-- ==== Sys2Proof/Machine/Net.lean ====
section
/-!
DEFINITION. Packets: endpoints, the fixed columns of R34, malformed packets (R32), how an NI accepts, routes and delivers a
packet (R30, R31, R35), and placement (R52, R53).
-/
namespace Sys2Proof.Machine

/-! ## Endpoints (R33) -/

/-- The die of an endpoint. -/
def epDie (e : Nat) : Nat := e / 2 ^ 11
/-- The unit of an endpoint. -/
def epUnit (e : Nat) : Nat := e % 2 ^ 11
/-- An endpoint. -/
def mkEp (die unit : Nat) : Nat := die * 2 ^ 11 + unit
/-- The copy engine of a cluster. -/
def engineEp (pcl : Nat) : Nat := mkEp (pcl / 24) (0x600 + pcl % 24)
/-- The NI of a die. -/
def niEp (die : Nat) : Nat := mkEp die 0x700
/-- The Relay. -/
def relayEp : Nat := mkEp xDie 0x701
/-- The gateway. -/
def gatewayEp : Nat := mkEp xDie 0x702
/-- The Vault of an F-die. -/
def vaultEp (die : Nat) : Nat := mkEp die 0x703
/-- The Starter. -/
def starterEp : Nat := mkEp bDie 0x704
/-- The cycle controller. -/
def cycleEp : Nat := mkEp bDie 0x705
/-- The package management block. -/
def mgmtEp : Nat := mkEp bDie 0x706
/-- Does an endpoint name anything (R33). -/
def isEp (e : Nat) : Bool :=
  let d := epDie e
  let u := epUnit e
  isDie d &&
    (isCore e || isOsCore e || (isCDie d && decide (0x600 ≤ u) && decide (u < 0x618)) || u == 0x700 ||
      (d == xDie && (u == 0x701 || u == 0x702)) || (isFDie d && u == 0x703) ||
      (d == bDie && (u == 0x704 || u == 0x705 || u == 0x706)))

/-! ## Packet columns -/

/-- The virtual channel of a type (R34). -/
def PType.vc : PType → Nat
  | .read | .write | .amo | .msg | .arrive => 0
  | .readReply | .writeAck | .faultReply | .msgAck | .msgMoved => 1
  | .copyData | .copyDone | .mcastData | .atomBatch | .chunk => 2
  | .pause | .resume | .ivl | .rctUpd | .swcSync | .slotSync | .e2eAck => 3
  | .reserved => 0
/-- The ordering class of a type (R34). -/
def PType.cls (t : PType) (rel : Bool) : PClass :=
  match t with
  | .read => .line
  | .write | .amo => if rel then .fence else .line
  | .msg | .arrive | .copyDone | .pause | .resume | .ivl | .rctUpd => .fence
  | .reserved => .reserved
  | _ => .free
/-- The TYPE code (R34), 0 for a reserved one. -/
def PType.code : PType → Nat
  | .read => 0x01 | .write => 0x02 | .amo => 0x03 | .readReply => 0x04 | .writeAck => 0x05 | .faultReply => 0x06
  | .msg => 0x08 | .msgAck => 0x09 | .msgMoved => 0x0A | .arrive => 0x0B | .copyData => 0x10 | .copyDone => 0x11
  | .mcastData => 0x12 | .atomBatch => 0x13 | .chunk => 0x14 | .pause => 0x20 | .resume => 0x21 | .ivl => 0x22
  | .rctUpd => 0x23 | .swcSync => 0x30 | .slotSync => 0x31 | .e2eAck => 0x32 | .reserved => 0
/-- Requests and bulk packets, which a failure answers at their source (R32). DESIGN CHOICE (log entry 132): a reserved TYPE is none of them, on
whatever VC it comes. -/
def PType.isRequest : PType → Bool
  | .read | .write | .amo | .msg | .arrive | .copyData | .copyDone | .mcastData | .atomBatch | .chunk => true
  | _ => false
/-- Responses, whose loss the requester sees (R30). -/
def PType.isResponse : PType → Bool
  | .readReply | .writeAck | .faultReply | .msgAck | .msgMoved => true
  | _ => false

/-- Control packets whose sender waits for an answer, so that it sees their loss (R30, R129). -/
def PType.isPause : PType → Bool
  | .pause | .resume => true
  | _ => false
/-- Control packets of the B-die that its link keeps while it is down (log entry 104). -/
def PType.isOwed : PType → Bool
  | .ivl | .rctUpd => true
  | _ => false

/-- Data flits for a payload: ceil(LEN ÷ 64) (R32). -/
def dataFlits (len : Nat) : Nat := (len + 63) / 64
/-- A packet with VC, CLASS, LEN and DFLITS as R32 and R34 fix them. -/
def Pkt.sealed (p : Pkt) : Pkt :=
  { p with vc := p.ty.vc, cls := p.ty.cls p.rel, len := p.data.length, dflits := dataFlits p.data.length }
/-- Malformed packets (R32). -/
def Pkt.malformed (p : Pkt) : Bool :=
  decide (256 < p.len) || p.dflits != dataFlits p.len || p.ty == .reserved || p.cls == .reserved || decide (4 ≤ p.vc)
/-- The code of an ordering class (R33). -/
def PClass.code : PClass → Nat
  | .free => 0 | .line => 1 | .fence => 2 | .reserved => 3
/-- The code of an AMO operation in OP. DESIGN CHOICE (log entry 111): the spec does not number them. -/
def AmoOp.code : AmoOp → Nat
  | .swap => 0 | .add => 1 | .xor => 2 | .and => 3 | .or => 4 | .min => 5 | .max => 6 | .minu => 7 | .maxu => 8 | .lr => 9 | .sc => 10
/-- OP (R33), by type: the AMO operation, the copy sub-operation, or the reduction operator. -/
def Pkt.opCode (p : Pkt) : Nat := if p.ty = .amo then p.amo.code else if p.ty = .copyData ∨ p.ty = .atomBatch then p.sub else 0
/-- The header flit (R33). How the copy sub-operations are numbered and what OPERAND holds by type is the model's choice (log entry 111): the words
`a`, `b` and `c` from bit 0 upwards. -/
def Pkt.header (p : Pkt) : BitVec 512 :=
  BitVec.ofNat 64 p.va ++ p.track ++ BitVec.ofNat 16 p.src ++ BitVec.ofNat 16 p.dst ++ BitVec.ofNat 16 p.srcPkg ++ BitVec.ofNat 16 p.dstPkg ++
  BitVec.ofNat 12 p.srcRank ++ BitVec.ofNat 12 p.dstRank ++ BitVec.ofNat 32 p.seq ++ BitVec.ofNat 16 p.prevDist ++ BitVec.ofNat 2 p.cls.code ++
  BitVec.ofNat 2 p.vc ++ BitVec.ofNat 3 p.dflits ++ BitVec.ofNat 9 p.len ++ BitVec.ofNat 8 p.ty.code ++
  BitVec.ofNat 8 p.opCode ++ BitVec.ofNat 2 p.scope ++ BitVec.ofBool p.rel ++ BitVec.ofBool p.acq ++
  BitVec.ofBool p.poison ++ 0#2 ++ 0#1 ++ BitVec.ofNat 16 p.tag ++ 0#48 ++ p.c ++ p.b ++ p.a
/-- Flits on a link. -/
def Pkt.flits (p : Pkt) : Nat := 1 + p.dflits

/-! ## Acceptance and routing -/

/-- Does a package number name another package; 0 names the own one (R33, R96). -/
def State.foreign (s : State) (pkg : Nat) : Bool := pkg != 0 && pkg != s.pkg.fabric
/-- The planes that are up (R37). -/
def State.planesUp (s : State) : List Nat := (List.range 8).filter fun p => s.readyBit (40 + p)
/-- A packet accepted by an NI, on the link from one die to another. -/
def State.accept (s : State) (a b : Nat) (p : Pkt) : State :=
  { s with net := kset s.nextPkt { p.sealed with hopSrc := a, hopDst := b } s.net, nextPkt := s.nextPkt + 1 }
/-- A die to whose party an answer goes straight: the own die inside the package, the X-die for another package. -/
def State.answerDie (s : State) (pkg e : Nat) : Nat := if s.foreign pkg then xDie else epDie e
/-- The address that a FAULT_REPLY gives for a failure at `va`: the hurdle operand as it was given, which for a rank-form hurdle
operation is the rank and the offset (R63, R139, R225). -/
def Pkt.faultVa (p : Pkt) (va : Nat) : Nat :=
  if p.ranked && p.ty == .arrive then p.dstRank * 2 ^ 52 + va % 2 ^ 22 else va
/-- A control packet that its link keeps for a die that is up: the link sends it again once it is trained (log entry 104). -/
def State.owe (s : State) (p : Pkt) : State :=
  let a := epDie p.src
  let b := epDie p.dst
  if s.dieUp b then s.setLink a b { s.link a b with owed := (s.link a b).owed ++ [p] } else s
/-- The answer FAULT_REPLY with a status, at the die of the party that must learn it (R30, R32, R63). The B-die's records and rank changes stay
with their link; a packet of any other type is dropped. -/
def State.failPkt (s : State) (p : Pkt) (status : Nat) : State :=
  let f := { Pkt.blank with ty := .faultReply, va := p.faultVa p.va, track := p.track, a := BitVec.ofNat 64 status, tag := p.tag }
  if p.ty.isRequest || p.ty.isPause then
    let d := s.answerDie p.srcPkg p.src
    s.accept d d { f with src := p.dst, dst := p.src, dstPkg := p.srcPkg, dstRank := p.srcRank, srcRank := p.dstRank }
  else if p.ty.isResponse then
    let d := s.answerDie p.dstPkg p.dst
    if p.ty == .msgMoved || p.ty == .faultReply then
      s.accept d d { f with a := if p.ty == .faultReply then p.a else f.a, src := p.src, dst := p.dst, dstPkg := p.dstPkg }
    else s.accept d d { f with src := p.src, dst := p.dst, dstPkg := p.dstPkg }
  else if p.ty.isOwed then s.owe p
  else s
/-- Sending a packet from a die: over the one link to its destination's die, or to the gateway. A die, link or plane that is
down completes it LINK_DOWN (R19, R30); a destination that names nothing completes it NOT_MAPPED (R10). -/
def State.sendFrom (s : State) (d : Nat) (p : Pkt) : State :=
  if s.foreign p.dstPkg then
    if s.planesUp = [] || !s.dieUp xDie || !s.linkUp d xDie || !s.readyBit 52 then s.failPkt p 5
    else s.accept d xDie p
  else if !isEp p.dst then s.failPkt p 3
  else if !s.dieUp (epDie p.dst) || !s.linkUp d (epDie p.dst) then s.failPkt p 5
  else s.accept d (epDie p.dst) p
/-- Sending a packet from the die of its source. -/
def State.send (s : State) (p : Pkt) : State := s.sendFrom (epDie p.src) p
/-- A request tag as a packet, a record and WKEY show it, in 16 bits (R33). The model counts its tags on, so that a reply finds its owner. -/
def tagKey (t : Nat) : Dword := BitVec.ofNat 64 (t % 2 ^ 16)
/-- A fresh request tag with its owner. -/
def State.newTag (s : State) (o : Owner) : Nat × State :=
  (s.nextTag, { s with nextTag := s.nextTag + 1, owners := kset s.nextTag o s.owners })
/-- A tag answered. -/
def State.dropTag (s : State) (t : Nat) : State := { s with owners := kdel t s.owners }
/-- The answer of a home to a request. -/
def State.answer (s : State) (d : Nat) (p : Pkt) (ty : PType) (a b c : Dword) (data : List Byte) : State :=
  s.sendFrom d { Pkt.blank with ty := ty, va := p.va, track := p.track, src := p.dst, dst := p.src, dstPkg := p.srcPkg,
                                srcRank := p.dstRank, dstRank := p.srcRank, tag := p.tag, a := a, b := b, c := c,
                                data := data }
/-- The answer FAULT_REPLY of a home. -/
def State.refuse (s : State) (d : Nat) (p : Pkt) (status : Nat) (va : Nat) : State :=
  s.answer d { p with va := p.faultVa va } .faultReply (BitVec.ofNat 64 status) 0 0 []

/-! ## Delivery -/

/-- No earlier packet of the same link and VC is undelivered (R31). -/
def State.headOfLine (s : State) (pid : Nat) (p : Pkt) : Bool :=
  s.net.all fun q => !(decide (q.1 < pid) && q.2.hopSrc == p.hopSrc && q.2.hopDst == p.hopDst && q.2.vc == p.vc)
/-- An entry of a link's per-VC counters. -/
def vcGet {α : Type} (v : Vector α 4) (i : Nat) : α := v[i % 4]'(Nat.mod_lt _ (by decide))
/-- A per-VC counter set. -/
def vcSet {α : Type} (v : Vector α 4) (i : Nat) (x : α) : Vector α 4 := v.set (i % 4) x (Nat.mod_lt _ (by decide))
/-- The sender has a slot for every flit of the packet (R35). -/
def State.slotsFor (s : State) (p : Pkt) : Bool :=
  let l := s.link p.hopSrc p.hopDst
  p.hopSrc == p.hopDst || decide ((vcGet l.sent p.vc - vcGet l.freed p.vc).toNat + p.flits ≤ 64)
/-- A packet that can be delivered now. -/
def State.canDeliver (s : State) (pid : Nat) : Option Pkt :=
  match kfind s.net pid with
  | none => none
  | some p =>
    if s.headOfLine pid p && s.slotsFor p && s.dieUp p.hopDst && s.linkUp p.hopSrc p.hopDst then some p else none
/-- The state after a packet's flits have crossed their link and left the receive buffer (R35). -/
def State.takePkt (s : State) (pid : Nat) (p : Pkt) : State :=
  let s := { s with net := kdel pid s.net }
  if p.hopSrc = p.hopDst then s
  else
    let l := s.link p.hopSrc p.hopDst
    let n := BitVec.ofNat 16 p.flits
    s.setLink p.hopSrc p.hopDst
      { l with sent := vcSet l.sent p.vc (vcGet l.sent p.vc + n),
               recvFreed := vcSet l.recvFreed p.vc (vcGet l.recvFreed p.vc + n) }
/-- A malformed packet: counted, reported, and answered or dropped (R32). -/
def State.malformedPkt (s : State) (p : Pkt) : State :=
  let n := s.ni p.hopDst
  let s := s.setNi p.hopDst { n with errors := n.errors + 1 }
  let s := { s with pkg := { s.pkg with reports := s.pkg.reports + 1 } }
  if p.ty.isRequest && isEp p.src then s.failPkt p 1 else s

/-! ## Track entries and placement (R49, R52, R53) -/

/-- The index of a track's entry. -/
def trkIdx (tk : BitVec 16) : Nat := tk.toNat % 1024
/-- The usable track-table entry of a track at a die (R49). -/
def State.trackEntry (s : State) (d : Nat) (tk : BitVec 16) : Option (BitVec 128) :=
  let e := kget 0 (s.ni d).trk (trkIdx tk)
  let shlog := (e.extractLsb' 104 6).toNat
  if e.extractLsb' 112 16 = tk ∧ e.getLsbD 111 ∧ (e.getLsbD 110 ∨ (10 ≤ shlog ∧ shlog ≤ 24)) then some e else none
/-- The ATAPER field of a track entry. -/
def entAtaper (e : BitVec 128) : Nat := (e.extractLsb' 92 12).toNat
/-- The NREC field. -/
def entNrec (e : BitVec 128) : Nat := min 256 (e.extractLsb' 83 9).toNat
/-- The ROOT field, as a physical address. -/
def entRoot (e : BitVec 128) : Nat := (e.extractLsb' 12 44).toNat * 4096

/-- A placement record's usable content (R52). -/
structure PRec where
  base : Nat
  limit : Nat
  mode : Nat
  home : Nat
  set : Nat
  pkg : Nat
  deriving DecidableEq, Repr

/-- A record of the placement map, none where R52 skips it. DESIGN CHOICE (log entry 133): the skip for a HOME that is no home applies to SINGLE, the one
MODE for which the field table gives HOME a meaning. -/
def precOf (w : BitVec 256) : Option PRec :=
  let r : PRec :=
    { base := (w.extractLsb' 0 64).toNat, limit := (w.extractLsb' 64 64).toNat, mode := (w.extractLsb' 128 4).toNat,
      home := (w.extractLsb' 132 5).toNat, set := (w.extractLsb' 148 12).toNat, pkg := (w.extractLsb' 160 16).toNat }
  if r.mode ≤ 2 ∧ r.base % 2 ^ 21 = 0 ∧ r.limit % 2 ^ 21 = 0 ∧ r.base < r.limit ∧
      (r.mode ≠ 1 ∨ r.home < 12 ∨ r.home = 16 ∨ r.home = 17) then some r else none
/-- The lowest-numbered usable record that covers an address, among those that the track's usable entry counts (R49, R52). -/
def State.precFor (s : State) (d : Nat) (tk : BitVec 16) (va : Nat) : Option PRec :=
  let m := kget [] (s.ni d).pmap (trkIdx tk)
  let n := match s.trackEntry d tk with | some e => entNrec e | none => 0
  (List.range n).findSome? fun i =>
    match precOf (kget 0 m i) with
    | some r => if r.base ≤ va ∧ va < r.limit then some r else none
    | none => none
/-- Where an address is homed, as one die's replica says (R53): a die of the package or another package. -/
inductive Home | die (d : Nat) | package (p : Nat)
  deriving DecidableEq, Repr
/-- The C-dies of a stripe set, all of them for an empty set. -/
def stripeDies (set : Nat) : List Nat := if set = 0 then List.range 12 else (List.range 12).filter set.testBit
/-- The stripe rule of R53. -/
def stripeHome (set : Nat) (tk : BitVec 16) (va : Nat) : Nat :=
  let dies := stripeDies set
  let n := va / 2 ^ 21 % 2 ^ 35
  let x := n ^^^ (n / 2 ^ 12) ^^^ (n / 2 ^ 24) ^^^ tk.toNat
  dies.getD (x % 2 ^ 16 % dies.length) 0
/-- The home of a global address (R53). -/
def State.homeOf (s : State) (d : Nat) (tk : BitVec 16) (va : Nat) : Home :=
  match s.precFor d tk va with
  | none => .die (stripeHome 0 tk va)
  | some r =>
    if r.mode = 0 then .die (stripeHome r.set tk va)
    else if r.mode = 1 then .die r.home
    else .package r.pkg

/-- The die and unit that hold an address's cells, for a request that leaves a die: the NI of the home die. -/
def State.routeTo (s : State) (d : Nat) (tk : BitVec 16) (va : Nat) : Nat × Nat :=
  match addrClass va with
  | .copyTcm => (niEp (cidDie ((va - 0x00F000000000) / 2 ^ 18)), 0)
  | .copySpad => (niEp ((va - 0x00F800000000) / 2 ^ 27), 0)
  | .niBlock => (niEp ((va - 0x00FC00000000) / 2 ^ 24), 0)
  | _ =>
    match s.homeOf d tk va with
    | .die h => (niEp h, 0)
    | .package p => (niEp xDie, p)

end Sys2Proof.Machine
end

======

**PROBLEM TO SOLVE:** Although the records may continue, retype only the lines from the first one through the one containing "let d := epDie e", exactly as they appear.

**ANSWER TO THE EXERCISE:**
-- ==== Sys2Proof/Machine/Net.lean ====
section
/-!
DEFINITION. Packets: endpoints, the fixed columns of R34, malformed packets (R32), how an NI accepts, routes and delivers a
packet (R30, R31, R35), and placement (R52, R53).
-/
namespace Sys2Proof.Machine

/-! ## Endpoints (R33) -/

/-- The die of an endpoint. -/
def epDie (e : Nat) : Nat := e / 2 ^ 11
/-- The unit of an endpoint. -/
def epUnit (e : Nat) : Nat := e % 2 ^ 11
/-- An endpoint. -/
def mkEp (die unit : Nat) : Nat := die * 2 ^ 11 + unit
/-- The copy engine of a cluster. -/
def engineEp (pcl : Nat) : Nat := mkEp (pcl / 24) (0x600 + pcl % 24)
/-- The NI of a die. -/
def niEp (die : Nat) : Nat := mkEp die 0x700
/-- The Relay. -/
def relayEp : Nat := mkEp xDie 0x701
/-- The gateway. -/
def gatewayEp : Nat := mkEp xDie 0x702
/-- The Vault of an F-die. -/
def vaultEp (die : Nat) : Nat := mkEp die 0x703
/-- The Starter. -/
def starterEp : Nat := mkEp bDie 0x704
/-- The cycle controller. -/
def cycleEp : Nat := mkEp bDie 0x705
/-- The package management block. -/
def mgmtEp : Nat := mkEp bDie 0x706
/-- Does an endpoint name anything (R33). -/
def isEp (e : Nat) : Bool :=
  let d := epDie e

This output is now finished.